SB 4, King told colleagues, "is the companion to HB 4, line for line, which passed out of the House Committee on 08/02/2025." King said the map is based on the 2020 census and was designed to meet one-person, one-vote population equality and to "elect more Republicans to the U. S. Congress." The bill passed final passage on a recorded vote of 19 ayes, 2 nays, 9 absent and was declared finally passed by the Secretary.

Why it matters: redrawing congressional districts changes who votes together and can change which party is likely to win a seat. King told senators the map was built on political performance and not on race, describing compactness as a further aim after public testimony criticized some current district shapes.

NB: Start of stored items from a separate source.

-- ==== Sys2Proof/Syntax.lean ====
section
/-! DEFINITION. Sys2Proof/Syntax.lean: the commands and events of the block, one constructor for each row of
spec/opcode_table.json, and the plain data their operands carry (requests, replies, flits). -/
namespace Sys2Proof

/-- A sequencer (R32, Table 2.6): `tile t s` is SEQ[t][s]; `die d q` is the sequencer of die-level engine page
pair `q` (in Table 2.5 order) of die `d` (0 West, 1 East). -/
inductive SeqId where
  | tile (t : Fin 160) (s : Fin 6)
  | die (d : Fin 2) (q : Fin 22)
  deriving DecidableEq, Repr

/-- The BLK_IDENT instance number of a sequencer page (R32, Table 2.6). -/
def SeqId.inst : SeqId → Nat
  | .tile t s => 8 * t.val + s.val
  | .die d q => 0x8000 + 256 * d.val + q.val

/-- The tag of an atomic in the replay filter, with its issue time (R200, R202), and the channel it came in (R196). -/
structure Tag where
  src : Nat
  ctx : Nat
  seq : Nat
  issueTime : Nat
  vc : Nat := 0
  deriving DecidableEq, Repr

/-- A request (R195, Table 9.4; `last` is the LAST bit of Table 10.4). `data` holds the store data or the atomic's
operand bytes, `cmp` the CAS compare value, and `more` the tags of the further constituents of a combined atomic (R207). -/
structure Request where
  op : Nat
  addr : Nat
  size : Nat
  src : Nat
  ctx : Nat
  part : Nat
  vc : Nat
  isolated : Bool
  det : Bool := false
  comb : Bool := false
  seq : Nat
  retry : Bool := false
  issueTime : Nat := 0
  epv : Bool := false
  epoch : Nat := 0
  last : Bool := true
  data : List Byte := []
  cmp : Nat := 0
  more : List Tag := []
  deriving DecidableEq, Repr

/-- A reply (R195, Table 9.5). `dst` is the request's SRC; `more` holds the status of each further constituent of a
combined atomic, in the order of the request's `more` (R207); `base` is the placement entry's BASE, which R217 needs and
Table 9.5 does not list; `router` says that a router, not the destination, answered (R209, R292). Log entry 197 places them in
the packet. -/
structure Reply where
  status : Nat
  dst : Nat
  ctx : Nat
  seq : Nat
  data : List Byte := []
  newOwner : Nat := 0
  newBase : Nat := 0
  newEpoch : Nat := 0
  base : Nat := 0
  router : Bool := false
  more : List Nat := []
  deriving DecidableEq, Repr

/-- A packet on its way through a router (R224), with its dateline subclass (R232) and the port it came in by; a reply
with the partition of its request, 4,096 where this device does not know it. -/
inductive Packet where
  | req (r : Request) (sub : Nat) (inPort : Nat)
  | rep (r : Reply) (part sub : Nat) (inPort : Nat)
  deriving DecidableEq, Repr

/-- A flit slot as it arrives (R223, R225, R229): its 256 bytes, the lane that carried it, whether its codeword pair had an
uncorrectable codeword, the uncorrectable codewords and corrected symbols that decoding counts with it, and the lanes' eye heights
where they are measured as it arrives (R318). -/
structure Flit where
  bytes : List Byte
  lane : Fin 9 := 0
  pairBad : Bool := false
  uncorr : Nat := 0
  corrected : Nat := 0
  eyes : List Nat := []
  deriving DecidableEq, Repr

/-- What training found of a port's lanes (R228, R229, R318): those received inverted, those that did not train, and the eye heights
as trained. -/
structure LanesFound where
  inverted : List (Fin 9) := []
  failed : List (Fin 9) := []
  eyes : List Nat := []
  deriving DecidableEq, Repr

/-- The power state of the PCIe function (Table 10.9). -/
inductive PciePower where
  | d0 | d3hot
  deriving DecidableEq, Repr

/-- What the host has set in the configuration space of the PCIe function (R237, Table 10.9): max payload size and max read request
size in bytes, the enable and the function mask of its MSI-X capability, and its power state. -/
structure PcieCfg where
  maxPayload : Nat := 128
  maxRead : Nat := 512
  msixEnable : Bool := false
  msixMask : Bool := false
  power : PciePower := .d0
  deriving DecidableEq, Repr

/-- The rest of what HST.LINK and the function show as the PCIe link changes (R237, R246): its LTSSM state and the host's settings. -/
structure PcieShown where
  ltssm : Nat
  cfg : PcieCfg := {}
  deriving DecidableEq, Repr

/-- What comes of a read issued to HBM (R287, R296): the symbols of its burst that have come to be in error, and, once the read eye's
centre has moved, what the shadow samplers show: the move since boot, the narrowest eye and its pin. -/
structure BurstFound where
  errs : List (Nat × Nat) := []
  eye : Option (Byte × Byte × Fin 36) := none
  deriving DecidableEq, Repr

/-- An access of a traffic generator (R297, R298): its time in 10 ns, and the symbols of its burst that have come to be in error. -/
structure TestSlot where
  t : Nat
  errs : List (Nat × Nat) := []
  deriving DecidableEq, Repr

/-- A refresh slot (R287): the pseudo-channel, the time in 10 ns, the reports its on-die ECC has made, the bank, and whether it is
refresh management against row hammer and not the bank's refresh. -/
structure RefreshSlot where
  pc : Fin 512
  t : Nat
  reports : Nat
  bank : Fin 16 := 0
  manage : Bool := false
  deriving DecidableEq, Repr

/-- A unit that fails (R347, R357) and, for a MESH_LINK unit, the physical tiles at its ends; for an HBM_ROW unit whose test failed, the
parts that did, pins and 64 + rows. -/
structure FailedUnit where
  unit : Nat
  ends : List Nat := []
  deriving DecidableEq, Repr

/-- A scrub's read-back (R338): the bursts that read non-zero or uncorrectable, and those that fail after their repair. -/
structure ReadBack where
  bad : List Nat := []
  still : List Nat := []
  deriving DecidableEq, Repr

/-- Who sends a request to HBM, as far as its class depends on it (R294): an embedding engine, a collective engine that reads an
ALL_GATHER source, an optimiser's COPY with its PRIO, a Tile Control Core or Barista core, a remote request in its VC, others. -/
inductive HbmSender where
  | embedding | gatherSource | copy (prio : Bool) | core | remote (vc : Nat) | other
  deriving DecidableEq, Repr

On the floor, King summarized the process that produced SB 4: the Senate used 2020 census data and held multiple regional and Capitol hearings, including invited testimony from organizations such as MALDEF, NAACP, LULAC and Asian Americans Advancing Justice, and heard from members of Congress. "Since 2020, the Senate has held 21 regional and other public hearings," he said, and during the special session the Senate committee held six hearings that produced thousands of livestream views and hundreds of witnesses.

King repeatedly defended the legal basis for the plan, telling senators that he had consulted legal counsel and that the plan "complies with all applicable law." He cited the U.S. Constitution's equal-population standard, and the floor record referenced high court decisions tied to one-person, one-vote principles. King also said the plan is "race blind" in its drafting and that, in his view, no witness had produced data proving intentional racial "packing or cracking." He said the plan makes relatively minor changes to most of the state's 38 congressional districts, with larger changes affecting five districts (CD-9, CD-28, CD-32, CD-34 and CD-35).

Opponents reserved the right to debate the map again in a future special session; Senator Zaffirini signaled she would offer a fuller closing statement in a later session.

What the Senate did: the body suspended rules to take up SB 4, laid the bill out on second reading, moved passage and later completed final passage. The Secretary recorded the final tally as 19 ayes, 2 nays, 9 absent and the bill "is finally passed." The motion history on the floor included a committee report that the Senate Select Committee on congressional redistricting reported SB 4 out with 6 yeas, 1 nay, 1 present not voting and 1 absent in committee.

Details and clarifications: King said the ideal target population per district for the plan is 766,987, based on the 2020 census. He described compactness as a traditional redistricting criterion and said the plan seeks to keep communities of interest more centralized. King also stated his second objective was performance that he expects will elect more Republicans, and he estimated the plan would change partisan trends in about five districts.

Authorities cited on the floor included Article I, Section 2 of the U.S. Constitution and the Equal Protection aspects of the 14th Amendment, and the Supreme Court decisions commonly cited for population equality. The session record also references Senate Rule 7.12(a) in procedural motions related to printing and referral.

Looking ahead: King and others noted the House has its own companion bill; several senators said they will continue to press and debate redistricting in future sessions. Legal challenges to congressional maps are common; the author emphasized the committee's reliance on counsel and an external law firm's review.